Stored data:

-- ==== Sys2Proof/Machine/Vector.lean ====
section
/-!
DEFINITION. Vector instructions (R228–R242), chains (R243–R246), and the steps LONG_VECTOR_COMPLETE and CHAIN_RUN.
-/

namespace Sys2Proof.Machine

/-! ## Modes, registers, elements (R228–R232) -/

def vecBits (w : Bool) : Nat := if w then 2048 else 256
/-- The vector register that a field names under the width flag. -/
def vr (w : Bool) (k : VReg) : Reg := if w then .w k else .v k
def Core.getVec (c : Core) (f : Frame) (w : Bool) (k : VReg) : Nat := if w then (c.getW k).toNat else (c.getV f.lane k).toNat

/-- The elements of `b` bits of a register value. -/
def vElems (b n x : Nat) : List Nat := (List.range n).map (fun e => x / 2 ^ (b * e) % 2 ^ b)
def vPack (b : Nat) : List Nat → Nat
  | [] => 0
  | e :: es => e % 2 ^ b + 2 ^ b * vPack b es

/-- The lane guard of a lane (R43). -/
def laneGuard (lane : Nat) : BitVec 6 := BitVec.ofNat 6 (60 + lane)
def Frame.laneClaimed (f : Frame) : Bool := f.claims.contains (laneGuard f.lane)

/-- The checks of mode and lane claim (R228, R231). An instruction that meets both raises 0x20 (log 101). -/
def Frame.vecMode (f : Frame) (w : Bool) (g : Act) : Act :=
  if w != f.long then .trap 0x20 0
  else if !w && !f.laneClaimed then .trap 0x22 0
  else g

/-- A command's registers `w0`–`w15` are locked until it completes; its result arrives then (R232). -/
def Core.sendLong (c : Core) (f : Frame) (o : LongOp) (dst : Option Reg) : Core :=
  { c.setTop { f with await := f.await ++ dst.toList } with long := c.long ++ [o] }

/-- A vector instruction with a result. `dst` is a general or a vector register, `srcs` the vector sources; `val` computes the
result and the exceptions from the registers. -/
def vecOp (i : Instr) (w : Bool) (lat : Nat) (regs : List Reg) (dst : Reg) (srcs : List VReg)
    (val : State → Core → Frame → (VReg → Nat) → Chk (Nat × Exc)) (s : State) : Host.Outcome State Fault Refusal :=
  .next (issue i regs [dst] false s (fun n c f => f.vecMode w
    ((val s c f (c.getVec f w)).act (fun r =>
      if w then
        let o : LongOp := { id := s.uid, frame := f.uid, prio := f.prio, gdst := none, wdst := none, exc := r.2, lock := srcs }
        let o1 := match dst with
          | .g d => { o with gdst := some (d, BitVec.ofNat 64 r.1) }
          | .w d => { o with wdst := some (d, BitVec.ofNat 2048 r.1) }
          | .p _ | .a _ | .v _ => o
        .go (s.setCore n (c.sendLong f o1 (if dst.fixed then none else some dst))).fresh Ret.plain
      else .go s { Ret.plain with exc := r.2, writes := [{ reg := dst, val := BitVec.ofNat 256 r.1, lat }] }))))

/-- Delivers the result of a long instruction; a frame that has left takes nothing. -/
def Core.longDone (c : Core) (o : LongOp) : Core :=
  let c1 := match o.gdst with
    | some r => c.deliver o.frame (.g r.1) (r.2.setWidth 256)
    | none => c
  match o.wdst, c.frame? o.frame with
  | some r, some _ => (c1.setW r.1 r.2).onFrame o.frame (fun f => { f with await := f.await.erase (.w r.1) })
  | _, _ => c1

/-- Whether the long vector unit of core `n`'s cluster takes another core's instruction before `o`: one of a higher task priority, or an
older one of the same (R17, R232, R371). -/
def State.longWaits (s : State) (n : Nat) (o : LongOp) : Bool :=
  (List.range 4).any (fun p => match (s.core (4 * clusterOf n + p)).long with
    | [] => false
    | x :: _ => decide (o.prio < x.prio) || (x.prio == o.prio && decide (x.id < o.id)))

/-- LONG_VECTOR_COMPLETE: the oldest long instruction of a core completes (R232). The instruction of a threshold trap that its events
cause is not the one that stands at the boundary, and `TINSN` is 0 (log 43). -/
def execLongVectorComplete (core : Nat) (s : State) : Host.Outcome State Fault Refusal :=
  let c := s.core core
  match c.long with
  | [] => .next s
  | o :: os => if s.longWaits core o then .next s else .next (s.setCore core (({ c with long := os }.longDone o).count o.exc 0 0))

/-! ## `VMODE` (R229) -/

/-- Whether a lock bit of `w0`–`w15` is set: a long instruction reads one, or a result for one has not arrived. -/
def Core.longLocked (c : Core) (f : Frame) : Bool :=
  c.long.any (fun o => !o.lock.isEmpty) || f.await.any (fun r => match r with
    | .w _ => true
    | .g _ | .p _ | .a _ | .v _ => false)

/-- `VMODE.long`: the frame becomes the owner at once, and waits for the lock bits at the boundary before the instruction (R348). -/
def execVmodeLong (h : Hdr) (s : State) : Host.Outcome State Fault Refusal :=
  .next (issue (.vmodeLong h) [] [] false s (fun n c f =>
    if f.long then .go s Ret.plain
    else if c.frames.tail.any (fun g => g.owner) then .trap 0x21 0
    else if c.longLocked f then .pause (s.setCore n (c.setTop { f with owner := true }))
    else .go (s.setCore n { c.setTop { f with long := true, owner := true } with w := [] }) Ret.plain))

def execVmodeShort (h : Hdr) (s : State) : Host.Outcome State Fault Refusal :=
  .next (issue (.vmodeShort h) [] [] false s (fun n c f => .go (if f.long then s.setCore n (c.setTop { f with long := false, owner := false }) else s) Ret.plain))

/-! ## Loads and stores (R235) -/

def vecAccess (w : Bool) : Nat := if w then 256 else 32
def vecAlign (w : Bool) : Nat := if w then 64 else 32

def execVld (h : Hdr) (x w : Bool) (d : VReg) (p : Ptr) (s : State) : Host.Outcome State Fault Refusal :=
  .next (issue (.vld h x w d p) [vr w d, .a (Ptr.reg p)] [vr w d] false s (fun n c f => f.vecMode w
    (let a := f.ptr p
    let k := vecAccess w
    (f.rangeCheck (s.ctx f.task.ctx) a k (vecAlign w)).act (fun _ => padAct c [(a, k)] []
      (let v := c.padNat a k
      let r := { Ret.plain with cycles := bankCycles [(a, (k + 63) / 64)], writes := f.ptrStep p k }
      if w then
        let o : LongOp :=
          { id := s.uid, frame := f.uid, prio := f.prio, gdst := none, wdst := some (d, BitVec.ofNat 2048 v), exc := 0, lock := [] }
        .go (s.setCore n (c.sendLong f o (some (.w d)))).fresh r
      else .go s { r with writes := vRes d (BitVec.ofNat 256 v) 3 :: r.writes })))))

● Work task
All entries should be restated word for word.

● Task answer
-- ==== Sys2Proof/Machine/Vector.lean ====
section
/-!
DEFINITION. Vector instructions (R228–R242), chains (R243–R246), and the steps LONG_VECTOR_COMPLETE and CHAIN_RUN.
-/

namespace Sys2Proof.Machine

/-! ## Modes, registers, elements (R228–R232) -/

def vecBits (w : Bool) : Nat := if w then 2048 else 256
/-- The vector register that a field names under the width flag. -/
def vr (w : Bool) (k : VReg) : Reg := if w then .w k else .v k
def Core.getVec (c : Core) (f : Frame) (w : Bool) (k : VReg) : Nat := if w then (c.getW k).toNat else (c.getV f.lane k).toNat

/-- The elements of `b` bits of a register value. -/
def vElems (b n x : Nat) : List Nat := (List.range n).map (fun e => x / 2 ^ (b * e) % 2 ^ b)
def vPack (b : Nat) : List Nat → Nat
  | [] => 0
  | e :: es => e % 2 ^ b + 2 ^ b * vPack b es

/-- The lane guard of a lane (R43). -/
def laneGuard (lane : Nat) : BitVec 6 := BitVec.ofNat 6 (60 + lane)
def Frame.laneClaimed (f : Frame) : Bool := f.claims.contains (laneGuard f.lane)

/-- The checks of mode and lane claim (R228, R231). An instruction that meets both raises 0x20 (log 101). -/
def Frame.vecMode (f : Frame) (w : Bool) (g : Act) : Act :=
  if w != f.long then .trap 0x20 0
  else if !w && !f.laneClaimed then .trap 0x22 0
  else g

/-- A command's registers `w0`–`w15` are locked until it completes; its result arrives then (R232). -/
def Core.sendLong (c : Core) (f : Frame) (o : LongOp) (dst : Option Reg) : Core :=
  { c.setTop { f with await := f.await ++ dst.toList } with long := c.long ++ [o] }

/-- A vector instruction with a result. `dst` is a general or a vector register, `srcs` the vector sources; `val` computes the
result and the exceptions from the registers. -/
def vecOp (i : Instr) (w : Bool) (lat : Nat) (regs : List Reg) (dst : Reg) (srcs : List VReg)
    (val : State → Core → Frame → (VReg → Nat) → Chk (Nat × Exc)) (s : State) : Host.Outcome State Fault Refusal :=
  .next (issue i regs [dst] false s (fun n c f => f.vecMode w
    ((val s c f (c.getVec f w)).act (fun r =>
      if w then
        let o : LongOp := { id := s.uid, frame := f.uid, prio := f.prio, gdst := none, wdst := none, exc := r.2, lock := srcs }
        let o1 := match dst with
          | .g d => { o with gdst := some (d, BitVec.ofNat 64 r.1) }
          | .w d => { o with wdst := some (d, BitVec.ofNat 2048 r.1) }
          | .p _ | .a _ | .v _ => o
        .go (s.setCore n (c.sendLong f o1 (if dst.fixed then none else some dst))).fresh Ret.plain
      else .go s { Ret.plain with exc := r.2, writes := [{ reg := dst, val := BitVec.ofNat 256 r.1, lat }] }))))

/-- Delivers the result of a long instruction; a frame that has left takes nothing. -/
def Core.longDone (c : Core) (o : LongOp) : Core :=
  let c1 := match o.gdst with
    | some r => c.deliver o.frame (.g r.1) (r.2.setWidth 256)
    | none => c
  match o.wdst, c.frame? o.frame with
  | some r, some _ => (c1.setW r.1 r.2).onFrame o.frame (fun f => { f with await := f.await.erase (.w r.1) })
  | _, _ => c1

/-- Whether the long vector unit of core `n`'s cluster takes another core's instruction before `o`: one of a higher task priority, or an
older one of the same (R17, R232, R371). -/
def State.longWaits (s : State) (n : Nat) (o : LongOp) : Bool :=
  (List.range 4).any (fun p => match (s.core (4 * clusterOf n + p)).long with
    | [] => false
    | x :: _ => decide (o.prio < x.prio) || (x.prio == o.prio && decide (x.id < o.id)))

/-- LONG_VECTOR_COMPLETE: the oldest long instruction of a core completes (R232). The instruction of a threshold trap that its events
cause is not the one that stands at the boundary, and `TINSN` is 0 (log 43). -/
def execLongVectorComplete (core : Nat) (s : State) : Host.Outcome State Fault Refusal :=
  let c := s.core core
  match c.long with
  | [] => .next s
  | o :: os => if s.longWaits core o then .next s else .next (s.setCore core (({ c with long := os }.longDone o).count o.exc 0 0))

/-! ## `VMODE` (R229) -/

/-- Whether a lock bit of `w0`–`w15` is set: a long instruction reads one, or a result for one has not arrived. -/
def Core.longLocked (c : Core) (f : Frame) : Bool :=
  c.long.any (fun o => !o.lock.isEmpty) || f.await.any (fun r => match r with
    | .w _ => true
    | .g _ | .p _ | .a _ | .v _ => false)

/-- `VMODE.long`: the frame becomes the owner at once, and waits for the lock bits at the boundary before the instruction (R348). -/
def execVmodeLong (h : Hdr) (s : State) : Host.Outcome State Fault Refusal :=
  .next (issue (.vmodeLong h) [] [] false s (fun n c f =>
    if f.long then .go s Ret.plain
    else if c.frames.tail.any (fun g => g.owner) then .trap 0x21 0
    else if c.longLocked f then .pause (s.setCore n (c.setTop { f with owner := true }))
    else .go (s.setCore n { c.setTop { f with long := true, owner := true } with w := [] }) Ret.plain))

def execVmodeShort (h : Hdr) (s : State) : Host.Outcome State Fault Refusal :=
  .next (issue (.vmodeShort h) [] [] false s (fun n c f => .go (if f.long then s.setCore n (c.setTop { f with long := false, owner := false }) else s) Ret.plain))

/-! ## Loads and stores (R235) -/

def vecAccess (w : Bool) : Nat := if w then 256 else 32
def vecAlign (w : Bool) : Nat := if w then 64 else 32

def execVld (h : Hdr) (x w : Bool) (d : VReg) (p : Ptr) (s : State) : Host.Outcome State Fault Refusal :=
  .next (issue (.vld h x w d p) [vr w d, .a (Ptr.reg p)] [vr w d] false s (fun n c f => f.vecMode w
    (let a := f.ptr p
    let k := vecAccess w
    (f.rangeCheck (s.ctx f.task.ctx) a k (vecAlign w)).act (fun _ => padAct c [(a, k)] []
      (let v := c.padNat a k
      let r := { Ret.plain with cycles := bankCycles [(a, (k + 63) / 64)], writes := f.ptrStep p k }
      if w then
        let o : LongOp :=
          { id := s.uid, frame := f.uid, prio := f.prio, gdst := none, wdst := some (d, BitVec.ofNat 2048 v), exc := 0, lock := [] }
        .go (s.setCore n (c.sendLong f o (some (.w d)))).fresh r
      else .go s { r with writes := vRes d (BitVec.ofNat 256 v) 3 :: r.writes })))))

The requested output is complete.